◆ Activity ◆
Each record must be retyped in full. No character may differ.

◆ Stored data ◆
○ ○ ○

-- ==== Sys2Proof/Tests/Slice0.lean ====
section
/-! SUPPORT. Tests. Every expected value comes from the spec: from a rule's own example or from a vector V<n> or program
P<n> of spec/95_test_vectors.md, named in each test's comment. The second half holds, for each obligation with
hypotheses, a concrete input that meets them. -/

namespace Sys2Proof.Tests

open Sys2Proof Sys2Proof.Machine

/-! ## Helpers -/

/-- The state a step answers. -/
def after (r : Host.Outcome State Fault Refusal) : Option State :=
  match r with
  | .next s => some s
  | .fault _ => none
  | .refused _ => none

/-- Reset, with the host about to present the word. -/
def presenting (w : CmdWord) : State := { State.reset with host := [present w] }

/-- FINISH has run (V1): PHASE = 1. -/
def finished : State := { State.reset with phase := .finalized }

/-- n bytes received, the buffer holding the given words. -/
def received (lanes : LaneOrder) (n : Nat) (words : List Word) : State :=
  { State.reset with lLo := BitVec.ofNat 32 n, buf := Vector.ofFn fun q => words.getD q.val 0xDEADBEEF, lanes := lanes }

/-- The words of the V4 message "abcdbcde…nopq" in the lane order LE. -/
def message56 : List Word :=
  [0x64636261, 0x65646362, 0x66656463, 0x67666564, 0x68676665, 0x69686766, 0x6A696867, 0x6B6A6968,
   0x6C6B6A69, 0x6D6C6B6A, 0x6E6D6C6B, 0x6F6E6D6C, 0x706F6E6D, 0x71706F6E]

/-- The words of the V12 stream before its last beat: bytes 00 to 3D, and two stale bytes. -/
def message62 : List Word :=
  [0x03020100, 0x07060504, 0x0B0A0908, 0x0F0E0D0C, 0x13121110, 0x17161514, 0x1B1A1918, 0x1F1E1D1C,
   0x23222120, 0x27262524, 0x2B2A2928, 0x2F2E2D2C, 0x33323130, 0x37363534, 0x3B3A3938, 0xDEAD3D3C]

/-! ## Well-formedness (R72) -/

theorem test_wf_refuses_five_bytes : (Instr.update 5 0).wellFormed = false := by decide
theorem test_wf_refuses_seven_bytes : (Instr.update 7 0x00636261).wellFormed = false := by decide
theorem test_wf_accepts_four_bytes : (Instr.update 4 0xFFFFFFFF).wellFormed = true := by decide
theorem test_wf_accepts_the_others :
    Instr.nop.wellFormed = true ∧ Instr.start.wellFormed = true ∧ Instr.finish.wellFormed = true := by decide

○ ○ ○

◆ Result of the exercise ◆
-- ==== Sys2Proof/Tests/Slice0.lean ====
section
/-! SUPPORT. Tests. Every expected value comes from the spec: from a rule's own example or from a vector V<n> or program
P<n> of spec/95_test_vectors.md, named in each test's comment. The second half holds, for each obligation with
hypotheses, a concrete input that meets them. -/

namespace Sys2Proof.Tests

open Sys2Proof Sys2Proof.Machine

/-! ## Helpers -/

/-- The state a step answers. -/
def after (r : Host.Outcome State Fault Refusal) : Option State :=
  match r with
  | .next s => some s
  | .fault _ => none
  | .refused _ => none

/-- Reset, with the host about to present the word. -/
def presenting (w : CmdWord) : State := { State.reset with host := [present w] }

/-- FINISH has run (V1): PHASE = 1. -/
def finished : State := { State.reset with phase := .finalized }

/-- n bytes received, the buffer holding the given words. -/
def received (lanes : LaneOrder) (n : Nat) (words : List Word) : State :=
  { State.reset with lLo := BitVec.ofNat 32 n, buf := Vector.ofFn fun q => words.getD q.val 0xDEADBEEF, lanes := lanes }

/-- The words of the V4 message "abcdbcde…nopq" in the lane order LE. -/
def message56 : List Word :=
  [0x64636261, 0x65646362, 0x66656463, 0x67666564, 0x68676665, 0x69686766, 0x6A696867, 0x6B6A6968,
   0x6C6B6A69, 0x6D6C6B6A, 0x6E6D6C6B, 0x6F6E6D6C, 0x706F6E6D, 0x71706F6E]

/-- The words of the V12 stream before its last beat: bytes 00 to 3D, and two stale bytes. -/
def message62 : List Word :=
  [0x03020100, 0x07060504, 0x0B0A0908, 0x0F0E0D0C, 0x13121110, 0x17161514, 0x1B1A1918, 0x1F1E1D1C,
   0x23222120, 0x27262524, 0x2B2A2928, 0x2F2E2D2C, 0x33323130, 0x37363534, 0x3B3A3938, 0xDEAD3D3C]

/-! ## Well-formedness (R72) -/

theorem test_wf_refuses_five_bytes : (Instr.update 5 0).wellFormed = false := by decide
theorem test_wf_refuses_seven_bytes : (Instr.update 7 0x00636261).wellFormed = false := by decide
theorem test_wf_accepts_four_bytes : (Instr.update 4 0xFFFFFFFF).wellFormed = true := by decide
theorem test_wf_accepts_the_others :
    Instr.nop.wellFormed = true ∧ Instr.start.wellFormed = true ∧ Instr.finish.wellFormed = true := by decide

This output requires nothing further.